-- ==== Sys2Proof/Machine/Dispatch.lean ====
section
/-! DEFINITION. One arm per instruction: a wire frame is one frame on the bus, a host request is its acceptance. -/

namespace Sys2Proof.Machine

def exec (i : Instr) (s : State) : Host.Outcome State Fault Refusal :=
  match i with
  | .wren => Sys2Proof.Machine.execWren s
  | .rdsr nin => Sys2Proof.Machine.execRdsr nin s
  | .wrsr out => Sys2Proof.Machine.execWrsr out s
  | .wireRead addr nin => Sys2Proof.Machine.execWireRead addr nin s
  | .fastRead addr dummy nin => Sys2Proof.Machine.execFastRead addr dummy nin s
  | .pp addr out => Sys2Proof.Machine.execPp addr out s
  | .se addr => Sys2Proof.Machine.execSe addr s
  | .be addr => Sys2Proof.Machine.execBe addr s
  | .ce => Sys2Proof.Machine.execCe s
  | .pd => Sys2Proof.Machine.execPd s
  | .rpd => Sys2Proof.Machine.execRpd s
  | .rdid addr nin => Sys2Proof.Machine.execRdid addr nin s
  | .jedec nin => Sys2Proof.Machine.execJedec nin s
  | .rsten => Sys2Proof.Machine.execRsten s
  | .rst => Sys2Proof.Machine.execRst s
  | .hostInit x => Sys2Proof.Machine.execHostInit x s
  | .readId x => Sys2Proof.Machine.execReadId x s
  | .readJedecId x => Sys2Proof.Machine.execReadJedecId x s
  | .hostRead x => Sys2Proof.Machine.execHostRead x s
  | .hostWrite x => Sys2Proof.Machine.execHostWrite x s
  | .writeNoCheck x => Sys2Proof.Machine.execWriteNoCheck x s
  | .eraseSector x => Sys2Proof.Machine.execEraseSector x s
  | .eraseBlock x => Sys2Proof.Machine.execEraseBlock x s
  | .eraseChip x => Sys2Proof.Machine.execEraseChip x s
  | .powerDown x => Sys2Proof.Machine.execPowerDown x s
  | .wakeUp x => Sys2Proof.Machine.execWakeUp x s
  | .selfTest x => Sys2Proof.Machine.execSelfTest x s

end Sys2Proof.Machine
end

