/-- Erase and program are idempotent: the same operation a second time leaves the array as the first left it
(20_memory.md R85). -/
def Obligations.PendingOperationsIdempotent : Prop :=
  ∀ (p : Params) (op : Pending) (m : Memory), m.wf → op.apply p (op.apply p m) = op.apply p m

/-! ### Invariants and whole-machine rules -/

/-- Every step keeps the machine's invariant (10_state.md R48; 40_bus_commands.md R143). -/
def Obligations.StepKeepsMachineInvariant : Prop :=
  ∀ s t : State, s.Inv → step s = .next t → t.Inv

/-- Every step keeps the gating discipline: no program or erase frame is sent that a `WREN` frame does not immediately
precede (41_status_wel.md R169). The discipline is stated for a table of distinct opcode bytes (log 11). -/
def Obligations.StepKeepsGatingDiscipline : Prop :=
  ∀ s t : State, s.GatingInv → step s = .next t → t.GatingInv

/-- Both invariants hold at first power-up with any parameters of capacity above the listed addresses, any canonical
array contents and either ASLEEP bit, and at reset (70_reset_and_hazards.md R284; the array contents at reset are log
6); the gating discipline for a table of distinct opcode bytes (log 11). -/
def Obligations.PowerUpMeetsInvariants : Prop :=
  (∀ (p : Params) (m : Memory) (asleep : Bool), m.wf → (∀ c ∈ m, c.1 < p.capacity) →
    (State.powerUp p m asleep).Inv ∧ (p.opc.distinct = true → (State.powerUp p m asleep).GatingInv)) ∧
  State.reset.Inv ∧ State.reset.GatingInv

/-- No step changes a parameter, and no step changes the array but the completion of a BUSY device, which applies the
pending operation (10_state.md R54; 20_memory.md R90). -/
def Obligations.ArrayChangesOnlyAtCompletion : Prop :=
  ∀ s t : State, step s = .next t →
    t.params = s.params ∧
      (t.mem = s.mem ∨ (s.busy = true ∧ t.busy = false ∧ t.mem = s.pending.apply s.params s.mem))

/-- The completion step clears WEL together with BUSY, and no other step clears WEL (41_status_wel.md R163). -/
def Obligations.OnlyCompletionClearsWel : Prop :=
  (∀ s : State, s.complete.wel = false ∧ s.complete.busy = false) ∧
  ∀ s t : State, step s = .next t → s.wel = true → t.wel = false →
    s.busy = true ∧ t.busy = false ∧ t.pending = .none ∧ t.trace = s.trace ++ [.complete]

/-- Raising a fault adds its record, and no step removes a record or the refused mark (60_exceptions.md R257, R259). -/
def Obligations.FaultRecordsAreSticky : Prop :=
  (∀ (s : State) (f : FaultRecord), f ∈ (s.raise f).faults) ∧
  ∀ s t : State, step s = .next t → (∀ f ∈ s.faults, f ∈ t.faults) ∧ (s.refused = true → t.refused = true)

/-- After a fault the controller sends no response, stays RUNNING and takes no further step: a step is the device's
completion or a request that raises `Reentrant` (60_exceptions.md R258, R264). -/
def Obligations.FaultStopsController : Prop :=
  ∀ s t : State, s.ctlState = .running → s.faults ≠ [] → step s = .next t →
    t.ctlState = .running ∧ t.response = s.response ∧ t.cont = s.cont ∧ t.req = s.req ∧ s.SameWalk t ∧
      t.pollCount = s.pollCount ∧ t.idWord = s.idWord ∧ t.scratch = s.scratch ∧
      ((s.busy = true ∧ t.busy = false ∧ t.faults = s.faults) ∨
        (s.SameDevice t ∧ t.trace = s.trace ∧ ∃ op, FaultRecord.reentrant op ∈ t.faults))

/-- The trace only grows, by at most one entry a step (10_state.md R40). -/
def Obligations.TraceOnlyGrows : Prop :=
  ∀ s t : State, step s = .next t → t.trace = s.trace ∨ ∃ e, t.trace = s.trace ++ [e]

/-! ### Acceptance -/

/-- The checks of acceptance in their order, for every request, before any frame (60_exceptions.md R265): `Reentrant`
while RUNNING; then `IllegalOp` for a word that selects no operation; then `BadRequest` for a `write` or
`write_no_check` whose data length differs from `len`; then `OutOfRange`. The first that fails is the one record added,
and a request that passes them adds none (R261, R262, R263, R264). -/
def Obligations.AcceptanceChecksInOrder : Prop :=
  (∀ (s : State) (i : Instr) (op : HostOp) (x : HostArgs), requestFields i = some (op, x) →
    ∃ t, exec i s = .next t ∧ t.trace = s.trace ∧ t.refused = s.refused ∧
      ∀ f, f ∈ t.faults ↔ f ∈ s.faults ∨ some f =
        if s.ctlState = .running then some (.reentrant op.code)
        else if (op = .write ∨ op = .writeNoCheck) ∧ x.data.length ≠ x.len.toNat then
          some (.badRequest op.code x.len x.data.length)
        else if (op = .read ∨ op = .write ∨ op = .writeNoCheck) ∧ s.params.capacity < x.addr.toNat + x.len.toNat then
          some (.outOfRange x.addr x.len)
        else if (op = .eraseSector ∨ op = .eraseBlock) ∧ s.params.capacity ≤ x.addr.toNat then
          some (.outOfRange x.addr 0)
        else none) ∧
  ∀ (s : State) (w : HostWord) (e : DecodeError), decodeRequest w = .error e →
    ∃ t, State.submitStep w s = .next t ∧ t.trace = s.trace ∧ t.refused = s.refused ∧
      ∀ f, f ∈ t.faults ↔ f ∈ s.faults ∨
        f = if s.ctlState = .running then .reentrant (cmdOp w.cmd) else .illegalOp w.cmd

************

__ABOUT THIS TASK__
Output each line of the material exactly, keeping every word as it appears.

__RESPONSE TO THIS TASK__
-- ==== Sys2Proof/Machine/Dispatch.lean ====
section
/-! DEFINITION. One arm per instruction: a wire frame is one frame on the bus, a host request is its acceptance. -/

namespace Sys2Proof.Machine

def exec (i : Instr) (s : State) : Host.Outcome State Fault Refusal :=
  match i with
  | .wren => Sys2Proof.Machine.execWren s
  | .rdsr nin => Sys2Proof.Machine.execRdsr nin s
  | .wrsr out => Sys2Proof.Machine.execWrsr out s
  | .wireRead addr nin => Sys2Proof.Machine.execWireRead addr nin s
  | .fastRead addr dummy nin => Sys2Proof.Machine.execFastRead addr dummy nin s
  | .pp addr out => Sys2Proof.Machine.execPp addr out s
  | .se addr => Sys2Proof.Machine.execSe addr s
  | .be addr => Sys2Proof.Machine.execBe addr s
  | .ce => Sys2Proof.Machine.execCe s
  | .pd => Sys2Proof.Machine.execPd s
  | .rpd => Sys2Proof.Machine.execRpd s
  | .rdid addr nin => Sys2Proof.Machine.execRdid addr nin s
  | .jedec nin => Sys2Proof.Machine.execJedec nin s
  | .rsten => Sys2Proof.Machine.execRsten s
  | .rst => Sys2Proof.Machine.execRst s
  | .hostInit x => Sys2Proof.Machine.execHostInit x s
  | .readId x => Sys2Proof.Machine.execReadId x s
  | .readJedecId x => Sys2Proof.Machine.execReadJedecId x s
  | .hostRead x => Sys2Proof.Machine.execHostRead x s
  | .hostWrite x => Sys2Proof.Machine.execHostWrite x s
  | .writeNoCheck x => Sys2Proof.Machine.execWriteNoCheck x s
  | .eraseSector x => Sys2Proof.Machine.execEraseSector x s
  | .eraseBlock x => Sys2Proof.Machine.execEraseBlock x s
  | .eraseChip x => Sys2Proof.Machine.execEraseChip x s
  | .powerDown x => Sys2Proof.Machine.execPowerDown x s
  | .wakeUp x => Sys2Proof.Machine.execWakeUp x s
  | .selfTest x => Sys2Proof.Machine.execSelfTest x s

end Sys2Proof.Machine
end

/-- Erase and program are idempotent: the same operation a second time leaves the array as the first left it
(20_memory.md R85). -/
def Obligations.PendingOperationsIdempotent : Prop :=
  ∀ (p : Params) (op : Pending) (m : Memory), m.wf → op.apply p (op.apply p m) = op.apply p m

/-! ### Invariants and whole-machine rules -/

/-- Every step keeps the machine's invariant (10_state.md R48; 40_bus_commands.md R143). -/
def Obligations.StepKeepsMachineInvariant : Prop :=
  ∀ s t : State, s.Inv → step s = .next t → t.Inv

/-- Every step keeps the gating discipline: no program or erase frame is sent that a `WREN` frame does not immediately
precede (41_status_wel.md R169). The discipline is stated for a table of distinct opcode bytes (log 11). -/
def Obligations.StepKeepsGatingDiscipline : Prop :=
  ∀ s t : State, s.GatingInv → step s = .next t → t.GatingInv

/-- Both invariants hold at first power-up with any parameters of capacity above the listed addresses, any canonical
array contents and either ASLEEP bit, and at reset (70_reset_and_hazards.md R284; the array contents at reset are log
6); the gating discipline for a table of distinct opcode bytes (log 11). -/
def Obligations.PowerUpMeetsInvariants : Prop :=
  (∀ (p : Params) (m : Memory) (asleep : Bool), m.wf → (∀ c ∈ m, c.1 < p.capacity) →
    (State.powerUp p m asleep).Inv ∧ (p.opc.distinct = true → (State.powerUp p m asleep).GatingInv)) ∧
  State.reset.Inv ∧ State.reset.GatingInv

/-- No step changes a parameter, and no step changes the array but the completion of a BUSY device, which applies the
pending operation (10_state.md R54; 20_memory.md R90). -/
def Obligations.ArrayChangesOnlyAtCompletion : Prop :=
  ∀ s t : State, step s = .next t →
    t.params = s.params ∧
      (t.mem = s.mem ∨ (s.busy = true ∧ t.busy = false ∧ t.mem = s.pending.apply s.params s.mem))

/-- The completion step clears WEL together with BUSY, and no other step clears WEL (41_status_wel.md R163). -/
def Obligations.OnlyCompletionClearsWel : Prop :=
  (∀ s : State, s.complete.wel = false ∧ s.complete.busy = false) ∧
  ∀ s t : State, step s = .next t → s.wel = true → t.wel = false →
    s.busy = true ∧ t.busy = false ∧ t.pending = .none ∧ t.trace = s.trace ++ [.complete]

/-- Raising a fault adds its record, and no step removes a record or the refused mark (60_exceptions.md R257, R259). -/
def Obligations.FaultRecordsAreSticky : Prop :=
  (∀ (s : State) (f : FaultRecord), f ∈ (s.raise f).faults) ∧
  ∀ s t : State, step s = .next t → (∀ f ∈ s.faults, f ∈ t.faults) ∧ (s.refused = true → t.refused = true)

/-- After a fault the controller sends no response, stays RUNNING and takes no further step: a step is the device's
completion or a request that raises `Reentrant` (60_exceptions.md R258, R264). -/
def Obligations.FaultStopsController : Prop :=
  ∀ s t : State, s.ctlState = .running → s.faults ≠ [] → step s = .next t →
    t.ctlState = .running ∧ t.response = s.response ∧ t.cont = s.cont ∧ t.req = s.req ∧ s.SameWalk t ∧
      t.pollCount = s.pollCount ∧ t.idWord = s.idWord ∧ t.scratch = s.scratch ∧
      ((s.busy = true ∧ t.busy = false ∧ t.faults = s.faults) ∨
        (s.SameDevice t ∧ t.trace = s.trace ∧ ∃ op, FaultRecord.reentrant op ∈ t.faults))

/-- The trace only grows, by at most one entry a step (10_state.md R40). -/
def Obligations.TraceOnlyGrows : Prop :=
  ∀ s t : State, step s = .next t → t.trace = s.trace ∨ ∃ e, t.trace = s.trace ++ [e]

/-! ### Acceptance -/

/-- The checks of acceptance in their order, for every request, before any frame (60_exceptions.md R265): `Reentrant`
while RUNNING; then `IllegalOp` for a word that selects no operation; then `BadRequest` for a `write` or
`write_no_check` whose data length differs from `len`; then `OutOfRange`. The first that fails is the one record added,
and a request that passes them adds none (R261, R262, R263, R264). -/
def Obligations.AcceptanceChecksInOrder : Prop :=
  (∀ (s : State) (i : Instr) (op : HostOp) (x : HostArgs), requestFields i = some (op, x) →
    ∃ t, exec i s = .next t ∧ t.trace = s.trace ∧ t.refused = s.refused ∧
      ∀ f, f ∈ t.faults ↔ f ∈ s.faults ∨ some f =
        if s.ctlState = .running then some (.reentrant op.code)
        else if (op = .write ∨ op = .writeNoCheck) ∧ x.data.length ≠ x.len.toNat then
          some (.badRequest op.code x.len x.data.length)
        else if (op = .read ∨ op = .write ∨ op = .writeNoCheck) ∧ s.params.capacity < x.addr.toNat + x.len.toNat then
          some (.outOfRange x.addr x.len)
        else if (op = .eraseSector ∨ op = .eraseBlock) ∧ s.params.capacity ≤ x.addr.toNat then
          some (.outOfRange x.addr 0)
        else none) ∧
  ∀ (s : State) (w : HostWord) (e : DecodeError), decodeRequest w = .error e →
    ∃ t, State.submitStep w s = .next t ∧ t.trace = s.trace ∧ t.refused = s.refused ∧
      ∀ f, f ∈ t.faults ↔ f ∈ s.faults ∨
        f = if s.ctlState = .running then .reentrant (cmdOp w.cmd) else .illegalOp w.cmd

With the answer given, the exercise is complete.